**Problem requirements:** What you return should be the lines from the first line of the records below through the line holding "vec1 s c src", unchanged.

**Records shown:**
/-- A vector compare: pushes its result in each active lane and 0 elsewhere (R23, R128). -/
def vcmpFx (x : Ctx) (g : Guard) (f : Fmt) (k : Cond) (a : Nat) (b : VSrc) : Fx :=
  let r (l : Nat) := cmpElem k f (x.elem f a l) (x.elemSrc f l b)
  { push := some (laneMask (fun l => x.x.active g l && (r l).1))
    flags := Flags.all ((x.x.lanes g).map (fun l => (r l).2)), fp := !f.isIN }
/-- VCMP. -/
def execVcmp (c : Ctl) (f : Fmt) (k : Cond) (a : VReg) (b : VSrc) (s : State) :=
  regWord s c.m (chkRegs (useA f a :: useB f b)) (fun x => vcmpFx x c.guard f k a.val b)
/-- VSEL (R129). -/
def execVsel (c : Ctl) (f : Fmt) (neg : Bool) (depth : Fin 8) (d a : VReg) (b : VSrc) (s : State) :=
  vecWord s c (useD f d :: useA f a :: useB f b) f d false
    (fun x l => (if x.x.qBit l depth.val != neg then x.elem f a.val l else x.elemSrc f l b, Flags.none))
/-- VMOV (R129). -/
def execVmov (c : Ctl) (f : Fmt) (d : VReg) (b : VSrc) (s : State) :=
  vecWord s c (useD f d :: useB f b) f d false (fun x l => (x.elemSrc f l b, Flags.none))
/-- VCVT (R132). -/
def execVcvt (c : Ctl) (f src : Fmt) (r : Rnd) (sat : Bool) (d a : VReg) (s : State) :=
  vec1 s c src f d a (f.isFloat || src.isFloat) (fun x => cvtElem f src (x.rm r) sat)
/-- VRND (R124). -/
def execVrnd (c : Ctl) (f : Fmt) (r : Rnd) (d a : VReg) (s : State) := vec1 s c f f d a true (fun x => rndElem f (x.rm r))
/-- VFDIV (R124). -/
def execVfdiv (c : Ctl) (f : Fmt) (r : Rnd) (sat : Bool) (d a : VReg) (b : VSrc) (s : State) :=
  vec2 s c f d a b true (fun x => divElem f (x.rm r) sat)
/-- VCLASS (R131): D is one register. -/
def execVclass (c : Ctl) (f : Fmt) (d a : VReg) (s : State) :=
  vec1 s c f .n32 d a true (fun _ a => (2 ^ classOf f a, Flags.none))
/-- VSCALB: B is one 32-bit operand read as I32 (R123). -/
def execVscalb (c : Ctl) (f : Fmt) (r : Rnd) (sat : Bool) (d a : VReg) (b : VSrc) (s : State) :=
  vecWord s c (useD f d :: useA f a :: useB .n32 b) f d true
    (fun x l => scalbElem f (x.rm r) sat (x.elem f a.val l) (x.word32Src l b))
/-- VABSD: delivered unsigned and zero-extended (R120, R123). -/
def execVabsd (c : Ctl) (f : Fmt) (d a : VReg) (b : VSrc) (s : State) :=
  vecWord s c (useD f d :: useA f a :: useB f b) (if f.is64 then .n64 else .n32) d false
    (fun x l => (absdElem f (x.elem f a.val l) (x.elemSrc f l b), Flags.none))
/-- VMAD (R125). -/
def execVmad (c : Ctl) (f : Fmt) (sat : Bool) (d a : VReg) (b e : VSrc) (s : State) := arith3 .fma s c f .rne sat d a b e
/-- VMULH. -/
def execVmulh (c : Ctl) (f : Fmt) (d a : VReg) (b : VSrc) (s : State) := vec2 s c f d a b false (fun _ x y => (mulhElem f x y, Flags.none))
/-- VAND. -/
def execVand (c : Ctl) (f : Fmt) (d a : VReg) (b : VSrc) (s : State) := vec2 s c f d a b false (fun _ x y => (x &&& y, Flags.none))
/-- VOR. -/
def execVor (c : Ctl) (f : Fmt) (d a : VReg) (b : VSrc) (s : State) := vec2 s c f d a b false (fun _ x y => (x ||| y, Flags.none))
/-- VXOR. -/
def execVxor (c : Ctl) (f : Fmt) (d a : VReg) (b : VSrc) (s : State) := vec2 s c f d a b false (fun _ x y => (x ^^^ y, Flags.none))
/-- NOT a at a width. -/
def notElem (f : Fmt) (a : Nat) : Nat := 2 ^ f.width - 1 - a
/-- VANDN. -/
def execVandn (c : Ctl) (f : Fmt) (d a : VReg) (b : VSrc) (s : State) := vec2 s c f d a b false (fun _ x y => (x &&& notElem f y, Flags.none))
/-- VNOT. -/
def execVnot (c : Ctl) (f : Fmt) (d a : VReg) (s : State) := vec1 s c f f d a false (fun _ x => (notElem f x, Flags.none))
/-- The shifts on a W element (R130). -/
def shlElem (f : Fmt) (a n : Nat) : Nat := a * 2 ^ n % 2 ^ f.width
/-- VSHR. -/
def shrElem (_f : Fmt) (a n : Nat) : Nat := a / 2 ^ n
/-- VSRA. -/
def sraElem (f : Fmt) (a n : Nat) : Nat := wrap (sext a f.width / 2 ^ n) f.width
/-- VSHL. -/
def execVshl (c : Ctl) (f : Fmt) (d a : VReg) (b : VSrc) (s : State) := vecShift s c f d a b (shlElem f)
/-- VSHR. -/
def execVshr (c : Ctl) (f : Fmt) (d a : VReg) (b : VSrc) (s : State) := vecShift s c f d a b (shrElem f)
/-- VSRA. -/
def execVsra (c : Ctl) (f : Fmt) (d a : VReg) (b : VSrc) (s : State) := vecShift s c f d a b (sraElem f)
/-- VCLZ. -/
def execVclz (c : Ctl) (f : Fmt) (d a : VReg) (s : State) := vec1 s c f f d a false (fun _ x => (clz f.width x, Flags.none))
/-- VPOPC. -/
def execVpopc (c : Ctl) (f : Fmt) (d a : VReg) (s : State) := vec1 s c f f d a false (fun _ x => (popc f.width x, Flags.none))
/-- VBREV. -/
def execVbrev (c : Ctl) (f : Fmt) (d a : VReg) (s : State) := vec1 s c f f d a false (fun _ x => (brev f.width x, Flags.none))
/-- VBFX (R130). -/
def execVbfx (c : Ctl) (f : Fmt) (signed : Bool) (d a : VReg) (b e : VSrc) (s : State) :=
  vecWord s c (useD f d :: useA f a :: (useB .n32 b ++ useB .n32 e)) f d false
    (fun x l => (bfx f.width signed (x.elem f a.val l) (vCount f (x.word32Src l b)) (x.word32Src l e % 128), Flags.none))
/-- VBFI: the old D is also a source (R130). -/
def execVbfi (c : Ctl) (f : Fmt) (d a : VReg) (b e : VSrc) (s : State) :=
  vecWord s c (useA f d :: useA f a :: (useB .n32 b ++ useB .n32 e)) f d false
    (fun x l => (bfi f.width (x.elem f d.val l) (x.elem f a.val l) (vCount f (x.word32Src l b)) (x.word32Src l e % 128), Flags.none))
/-- VDOT2 (R133): D and C are 32-bit. -/
def execVdot2 (c : Ctl) (f : Fmt) (r : Rnd) (sat : Bool) (d a : VReg) (b e : VSrc) (s : State) :=
  vecWord s c (useD .n32 d :: useA .n32 a :: (useB .n32 b ++ useB .n32 e)) .n32 d f.isPK
    (fun x l => dot2 f (x.rm r) sat (x.elem .n32 a.val l) (x.word32Src l b) (x.word32Src l e))
/-- VPACK (R133). -/
def execVpack (c : Ctl) (f : Fmt) (r : Rnd) (sat : Bool) (d a : VReg) (b : VSrc) (s : State) :=
  vec2 s c .n32 d a b f.isPK (fun x => packElem f (x.rm r) sat)
/-- VUNPKL (R133). -/
def execVunpkl (c : Ctl) (f : Fmt) (d a : VReg) (s : State) := vec1 s c .n32 .n32 d a f.isPK (fun _ => unpackElem false f)
/-- VUNPKH (R133). -/
def execVunpkh (c : Ctl) (f : Fmt) (d a : VReg) (s : State) := vec1 s c .n32 .n32 d a f.isPK (fun _ => unpackElem true f)
/-- VKBENC (R134). -/
def execVkbenc (c : Ctl) (f : Fmt) (d a : VReg) (b : VSrc) (s : State) :=
  vec2 s c .n32 d a b false (fun _ x y => (kbEncode f (sext x 32) (y % 2), Flags.none))
/-- VKBDEC (R134): with .Q it also pushes the selectors. -/
def execVkbdec (c : Ctl) (f : Fmt) (q : Bool) (d a : VReg) (s : State) :=
  regWord s c.m (chkRegs [useD .n32 d, useA .n32 a]) (fun x =>
    { laneFx x c.guard .n32 d.val (fun l => (wrap (kbValue f (x.elem .n32 a.val l)).2 32, Flags.none)) with
      push := if q then
          some (laneMask (fun l => x.x.active c.guard l && (kbValue f (x.elem .n32 a.val l)).1 == 1))
        else none })
/-- VMOVK (R129). -/
def execVmovk (c : Ctl) (d : VReg) (k : BitVec 32) (s : State) :=
  vecWord s c [useD .n32 d] .n32 d false (fun _ _ => (k.toNat, Flags.none))
/-- VCLAMP (R127). -/
def execVclamp (c : Ctl) (f : Fmt) (prop : Bool) (d a : VReg) (b e : VSrc) (s : State) :=
  vecWord s c (useD f d :: useA f a :: (useB f b ++ useB f e)) f d (!f.isIN)
    (fun x l => clampElem f prop (x.elem f a.val l) (x.elemSrc f l b) (x.elemSrc f l e))
/-- VMOVQ (R129). -/
def execVmovq (c : Ctl) (d : VReg) (s : State) :=
  vecWord s c [useD .n32 d] .n32 d false (fun x l => ((x.x.qLane l).toNat, Flags.none))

**Expected output:**
/-- A vector compare: pushes its result in each active lane and 0 elsewhere (R23, R128). -/
def vcmpFx (x : Ctx) (g : Guard) (f : Fmt) (k : Cond) (a : Nat) (b : VSrc) : Fx :=
  let r (l : Nat) := cmpElem k f (x.elem f a l) (x.elemSrc f l b)
  { push := some (laneMask (fun l => x.x.active g l && (r l).1))
    flags := Flags.all ((x.x.lanes g).map (fun l => (r l).2)), fp := !f.isIN }
/-- VCMP. -/
def execVcmp (c : Ctl) (f : Fmt) (k : Cond) (a : VReg) (b : VSrc) (s : State) :=
  regWord s c.m (chkRegs (useA f a :: useB f b)) (fun x => vcmpFx x c.guard f k a.val b)
/-- VSEL (R129). -/
def execVsel (c : Ctl) (f : Fmt) (neg : Bool) (depth : Fin 8) (d a : VReg) (b : VSrc) (s : State) :=
  vecWord s c (useD f d :: useA f a :: useB f b) f d false
    (fun x l => (if x.x.qBit l depth.val != neg then x.elem f a.val l else x.elemSrc f l b, Flags.none))
/-- VMOV (R129). -/
def execVmov (c : Ctl) (f : Fmt) (d : VReg) (b : VSrc) (s : State) :=
  vecWord s c (useD f d :: useB f b) f d false (fun x l => (x.elemSrc f l b, Flags.none))
/-- VCVT (R132). -/
def execVcvt (c : Ctl) (f src : Fmt) (r : Rnd) (sat : Bool) (d a : VReg) (s : State) :=
  vec1 s c src f d a (f.isFloat || src.isFloat) (fun x => cvtElem f src (x.rm r) sat)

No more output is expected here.